/-- What a transmission does to the tracker state: it commits, with ERR 0 and no command running, or it ends otherwise
and leaves the tracker state alone (R95). -/
theorem transmit_tracker (ts : List Token) (c : Commit) (s : State) :
    ((transmit ts c s).waiting = none ∧ (transmit ts c s).err = 0 ∧ (transmit ts c s).ga = c.ga ∧
      (transmit ts c s).pf = some c.pf ∧ (transmit ts c s).noop = c.noop) ∨
    (¬ ((transmit ts c s).waiting = none ∧ (transmit ts c s).err = 0) ∧ (transmit ts c s).ga = s.ga ∧
      (transmit ts c s).pf = s.pf ∧ (transmit ts c s).noop = s.noop) := by
  obtain ⟨k, h | ⟨l, u, -, h⟩ | ⟨l, u, us, -, h⟩⟩ := transmit_cases ts c s <;> rw [h]
  · exact .inl ⟨rfl, rfl, rfl, rfl, rfl⟩
  · exact .inr ⟨fun hend => (nakError u).code_ne_zero hend.2, rfl, rfl, rfl⟩
  · exact .inr ⟨fun hend => absurd hend.1 (Option.some_ne_none _), rfl, rfl, rfl⟩

/-- A transmission that ended with ERR 0 has committed. -/
theorem transmit_committed {ts : List Token} {c : Commit} {s : State} (hw : (transmit ts c s).waiting = none)
    (he : (transmit ts c s).err = 0) :
    (transmit ts c s).ga = c.ga ∧ (transmit ts c s).pf = some c.pf ∧ (transmit ts c s).noop = c.noop := by
  obtain ⟨-, -, h⟩ | ⟨hnot, -⟩ := transmit_tracker ts c s
  · exact h
  · exact absurd ⟨hw, he⟩ hnot

/-- A transmission that has not committed leaves the tracker state alone. -/
theorem transmit_not_committed {ts : List Token} {c : Commit} {s : State}
    (hnot : ¬ ((transmit ts c s).waiting = none ∧ (transmit ts c s).err = 0)) :
    (transmit ts c s).ga = s.ga ∧ (transmit ts c s).pf = s.pf ∧ (transmit ts c s).noop = s.noop := by
  obtain ⟨hw, he, -⟩ | ⟨-, h⟩ := transmit_tracker ts c s
  · exact absurd ⟨hw, he⟩ hnot
  · exact h

theorem length_sendTokens (fmt : PixelFormat) (load : Token) (n : Nat) (f : Nat → Byte) (r : Rect) (mode : Byte) :
    (sendTokens fmt load n f r mode).length = 4 + n / spw fmt := by
  simp only [sendTokens, List.length_append, List.length_map, List.length_range, List.length_cons, List.length_nil]
  omega

/-! ## The tracker commands -/

section

variable {s : State} {mode : Byte}

theorem fullGa_of_ne_du (h : mode ≠ 1) : fullGa mode s = .zero := if_neg h

theorem fullGa_du {m : Memory} (hpf : s.pf = some m) :
    fullGa 1 s = satAddGrid s.params s.ga (absDiffGrid s.params m s.fb) := by
  simp [fullGa, Config.modeDu, hpf]

/-- The first DU update finds no difference (R85). -/
theorem fullGa_du_bootstrap (hpf : s.pf = none) : fullGa 1 s = s.ga := by
  simp [fullGa, Config.modeDu, hpf]

theorem partialGa_eq_fullGa {m : Memory} (hpf : s.pf = some m) : partialGa mode m s = fullGa mode s := by
  simp only [partialGa, fullGa, hpf]

theorem exec_wfull (hp : s.params.wf) (mode : Byte) :
    exec (.wfull mode) s = .next (transmit (fullTokens s.params s.fb mode)
      { ga := fullGa mode s, pf := s.fb, noop := false } s) :=
  fullUpdate_eq hp mode

/-- The bootstrap (R87). -/
theorem exec_wpart_bootstrap (hpf : s.pf = none) : exec (.wpart mode) s = exec (.wfull mode) s := by
  simp only [exec, execWPart, execWFull, hpf]

theorem exec_wpart_partial {m : Memory} (hpf : s.pf = some m) : exec (.wpart mode) s = partialUpdate mode m s := by
  simp only [exec, execWPart, hpf]

theorem exec_clear (hp : s.params.wf) :
    exec .clear s = .next (transmit (fullTokens s.params (white s.params) 0)
      { ga := .zero, pf := white s.params, noop := false } { s with fb := white s.params }) :=
  fullUpdate_eq (s := { s with fb := white s.params }) hp Config.modeInit

/-- Every update of a mode, full or partial, with tokens or without, commits one accumulator and FrameBuffer. -/
theorem exec_update {i : Instr} (hp : s.params.wf) (hi : i = .wpart mode ∨ i = .wfull mode) :
    ∃ ts noop, exec i s = .next (transmit ts { ga := fullGa mode s, pf := s.fb, noop := noop } s) := by
  obtain rfl | rfl := hi
  · obtain hpf | ⟨m, hpf⟩ := Option.eq_none_or_eq_some s.pf
    · exact ⟨_, _, (exec_wpart_bootstrap hpf).trans (exec_wfull hp mode)⟩
    · rw [exec_wpart_partial hpf, ← partialGa_eq_fullGa hpf]
      cases hb : partialBox mode m s with
      | none => exact ⟨[], true, partialUpdate_none hb⟩
      | some b => exact ⟨_, false, partialUpdate_some hp hb⟩
  · exact ⟨_, _, exec_wfull hp mode⟩

end

end Sys2Proof.Machine
end

section
/-! Updates (R83 to R99): the claims about one update, about two in a row and about every step. -/

namespace Sys2Proof.Machine

/-! ## Full updates -/

/-- Settles O31: a full update is the transmission of the frame's tokens. -/
theorem fullUpdateOutcomes : Obligations.FullUpdateOutcomes := by
  refine fun s mode hp => ⟨?_, ?_, length_sendTokens _ _ _ _ _ _⟩
  · have hword : (BitVec.ofNat 16 (0x2000 + mode.toNat) : Word) = encode (.wfull mode) := by
      rw [← assemblerWords.2.2.2.2.1 mode, BitVec.ofNat_toNat, BitVec.setWidth_eq]
    rw [hword, decode_encode]
  · rw [exec_wfull hp mode]
    exact transmits_transmit s _ _

/-- Settles O34: the bootstrap is the full update, whose commit has NOOP 0 and whose failure keeps PreviousFrame. -/
theorem bootstrapIsFullUpdate : Obligations.BootstrapIsFullUpdate := by
  refine fun s mode hp hpf => ⟨exec_wpart_bootstrap hpf, _, (exec_wpart_bootstrap hpf).trans (exec_wfull hp mode),
    fun hw he => ?_, fun _ he => ?_⟩
  · obtain ⟨-, hpf', hnoop⟩ := transmit_committed hw he
    exact ⟨hpf', hnoop⟩
  · obtain ⟨-, hpf', -⟩ := transmit_not_committed fun hend => he hend.2
    exact hpf'.trans hpf

/-- Sample `i` of group `k` lies below `n` when the group does. -/
theorem group_sample_lt {n m k i : Nat} (hk : k < n / m) (hi : i < m) : k * m + i < n :=
  calc k * m + i < k * m + m := Nat.add_lt_add_left hi _
    _ = (k + 1) * m := (Nat.succ_mul k m).symm
    _ ≤ n := Nat.mul_le_of_le_div m (k + 1) n hk

theorem read_white {p : Params} {a : Nat} (ha : a < p.size) : (white p).read a = 0xFF := by
  rw [white, Memory.read_tabulate, if_pos ha]

/-- A group of samples 0xFF is the word 0xFFFF in every format (R92). -/
theorem packWord_white (fmt : PixelFormat) : packWord fmt (fun _ => 0xFF) = 0xFFFF := by
  cases fmt <;> decide

theorem fullTokens_white (p : Params) (mode : Byte) :
    fullTokens p (white p) mode =
      [.waitRdy, .loadFull] ++ List.replicate (p.size / spw p.updFmt) (.pixWord 0xFFFF) ++
        [.loadEnd, .display { x := 0, y := 0, w := p.W, h := p.H } mode] := by
  have hwords : (List.range (p.size / spw p.updFmt)).map
      (fun k => Token.pixWord (packWord p.updFmt fun i => (white p).read (k * spw p.updFmt + i))) =
      List.replicate (p.size / spw p.updFmt) (.pixWord 0xFFFF) := by
    refine List.eq_replicate_iff.mpr ⟨by simp, fun t ht => ?_⟩
    obtain ⟨k, hk, rfl⟩ := List.mem_map.mp ht
    rw [packWord_congr fun i hi => read_white (group_sample_lt (List.mem_range.mp hk) hi), packWord_white]
  rw [fullTokens, sendTokens, hwords]

/-- Settles O35: CLEAR is the full update of the white frame. -/
theorem clearOutcomes : Obligations.ClearOutcomes := by
  refine ⟨decode_encode .clear, fun s hp => ⟨white s.params, white_ofFrame _, fun a ha => read_white ha, ?_⟩⟩
  rw [exec_clear hp, fullTokens_white]
  exact transmits_transmit _ _ _

/-! ## Partial updates -/

section

variable {s : State} {mode : Byte} {m : Memory}

/-- The raw box holds every dirty sample, and on each of its four sides there is one (R77, R88, R89). -/
theorem partialBox_eq_some {b : Box} (hb : partialBox mode m s = some b) :
    (∀ x y, Dirty s m mode x y → (b.minX ≤ x ∧ x < b.maxX) ∧ (b.minY ≤ y ∧ y < b.maxY)) ∧
    (∃ y, Dirty s m mode b.minX y) ∧ (∃ y, Dirty s m mode (b.maxX - 1) y) ∧
    (∃ x, Dirty s m mode x b.minY) ∧ (∃ x, Dirty s m mode x (b.maxY - 1)) := by
  obtain ⟨M, hM, hdirty⟩ := partialBox_eq_bbox mode m s
  obtain ⟨hminX, hmaxX, hminY, hmaxY, -, -, hcols, hrows⟩ := bbox_eq_some (hM.symm.trans hb)
  have column : ∀ {x}, x ∈ dirtyColumns s.params M → ∃ y, Dirty s m mode x y := fun hx => by
    obtain ⟨hx, y, hy, hne⟩ := mem_dirtyColumns.mp hx
    exact ⟨y, (hdirty _ y hx hy).mp hne⟩
  have row : ∀ {y}, y ∈ dirtyRows s.params M → ∃ x, Dirty s m mode x y := fun hy => by
    obtain ⟨hy, x, hx, hne⟩ := mem_dirtyRows.mp hy
    exact ⟨x, (hdirty x _ hx hy).mp hne⟩
  refine ⟨fun x y hxy => ?_, column hminX, column hmaxX, row hminY, row hmaxY⟩
  have ⟨hx, hy, _⟩ := hxy
  have hne := (hdirty x y hx hy).mpr hxy
  exact ⟨hcols x (mem_dirtyColumns.mpr ⟨hx, y, hy, hne⟩), hrows y (mem_dirtyRows.mpr ⟨hy, x, hx, hne⟩)⟩

/-- Settles O32: the rectangle is the rounded raw box, whose sides the dirty samples on them force upon every other
aligned rectangle. -/
theorem partialUpdateSendsSmallestBox : Obligations.PartialUpdateSendsSmallestBox := by
  intro s mode m hp hpf ⟨x0, y0, hdirty⟩
  obtain ⟨b, hb⟩ : ∃ b, partialBox mode m s = some b :=
    Option.ne_none_iff_exists'.mp fun hnone => partialBox_none_iff.mp hnone x0 y0 hdirty
  obtain ⟨hX, hY⟩ := partialBox_bounds hb
  obtain ⟨hinside, ⟨yl, hl⟩, ⟨yr, hr⟩, ⟨xt, ht⟩, ⟨xb, hbot⟩⟩ := partialBox_eq_some hb
  obtain ⟨ex, ey, ew, eh, haligned, hframe, -⟩ := rectOf_roundBox hp hX hY
  refine ⟨rectOf (roundBox b), haligned, hframe, fun x y hxy => ?_, fun r' ha' hcov x y hxy => ?_, ?_,
    length_sendTokens _ _ _ _ _ _⟩
  · obtain ⟨hx, hy⟩ := hinside x y hxy
    have := roundDown_spec b.minX
    have := roundDown_spec b.minY
    have := roundUp_spec b.maxX
    have := roundUp_spec b.maxY
    rw [Rect.Covers, ew, eh, ex, ey]
    omega
  · obtain ⟨ax, ay, aw, ah⟩ := ha'
    have hleft : r'.x.toNat ≤ roundDown b.minX := le_roundDown ax (hcov _ _ hl).1.1
    have htop : r'.y.toNat ≤ roundDown b.minY := le_roundDown ay (hcov _ _ ht).2.1
    have hright : roundUp b.maxX ≤ r'.x.toNat + r'.w.toNat :=
      roundUp_le (by omega) (Nat.le_of_pred_lt (hcov _ _ hr).1.2)
    have hbottom : roundUp b.maxY ≤ r'.y.toNat + r'.h.toNat :=
      roundUp_le (by omega) (Nat.le_of_pred_lt (hcov _ _ hbot).2.2)
    rw [Rect.Covers, ew, eh, ex, ey] at hxy
    rw [Rect.Covers]
    omega
  · rw [exec_wpart_partial hpf, partialUpdate_some hp hb]
    exact transmits_transmit s _ _

/-- Grids of one frame with the same samples are equal. -/
theorem Memory.OfFrame.ext_at {m n : Memory} {p : Params} (hm : m.OfFrame p) (hn : n.OfFrame p)
    (h : ∀ x y, x < p.W.toNat → y < p.H.toNat → m.at p.W.toNat x y = n.at p.W.toNat x y) : m = n := by
  refine hm.ext hn fun a ha => ?_
  have hW : 0 < p.W.toNat := Nat.pos_of_mul_pos_right (Nat.zero_lt_of_lt ha)
  rw [m.read_eq_at p.W.toNat, n.read_eq_at p.W.toNat]
  exact h _ _ (Nat.mod_lt _ hW) (Nat.div_lt_of_lt_mul ha)

/-- A partial update with no dirty sample: PreviousFrame is FrameBuffer already and the accumulator it commits is the
one there was, so that only NOOP and ERR are written (R90, R94). -/
theorem exec_wpart_of_clean (hfb : s.fb.OfFrame s.params) (hga : s.ga.OfFrame s.params) (hm : m.OfFrame s.params)
    (hpf : s.pf = some m) (hclean : ∀ x y, ¬ Dirty s m mode x y) :
    exec (.wpart mode) s = .next { s with noop := true, err := 0, waiting := none } := by
  have hsame : m = s.fb := hm.ext_at hfb fun x y hx hy => by
    by_contra hne
    exact hclean x y ⟨hx, hy, .inl hne⟩
  have hkept : fullGa mode s = s.ga := by
    by_cases hd : mode = 1
    · rw [hd, fullGa_du hpf, hsame, absDiffGrid_self, satAddGrid_zero hga]
    · rw [fullGa_of_ne_du hd]
      refine (Memory.ofFrame_zero _).ext_at hga fun x y hx hy => ?_
      by_contra hne
      exact hclean x y ⟨hx, hy, .inr ⟨hd, Ne.symm hne⟩⟩
  rw [exec_wpart_partial hpf, partialUpdate_none (partialBox_none_iff.mpr hclean), partialGa_eq_fullGa hpf, hkept,
    commit, ← hsame, ← hpf]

-=-=-

Give back, exactly and with nothing added, the lines from the line containing "have hkept : fullGa mode s = s.ga := by" through the final line of the records above, both of them included.

  have hkept : fullGa mode s = s.ga := by
    by_cases hd : mode = 1
    · rw [hd, fullGa_du hpf, hsame, absDiffGrid_self, satAddGrid_zero hga]
    · rw [fullGa_of_ne_du hd]
      refine (Memory.ofFrame_zero _).ext_at hga fun x y hx hy => ?_
      by_contra hne
      exact hclean x y ⟨hx, hy, .inr ⟨hd, Ne.symm hne⟩⟩
  rw [exec_wpart_partial hpf, partialUpdate_none (partialBox_none_iff.mpr hclean), partialGa_eq_fullGa hpf, hkept,
    commit, ← hsame, ← hpf]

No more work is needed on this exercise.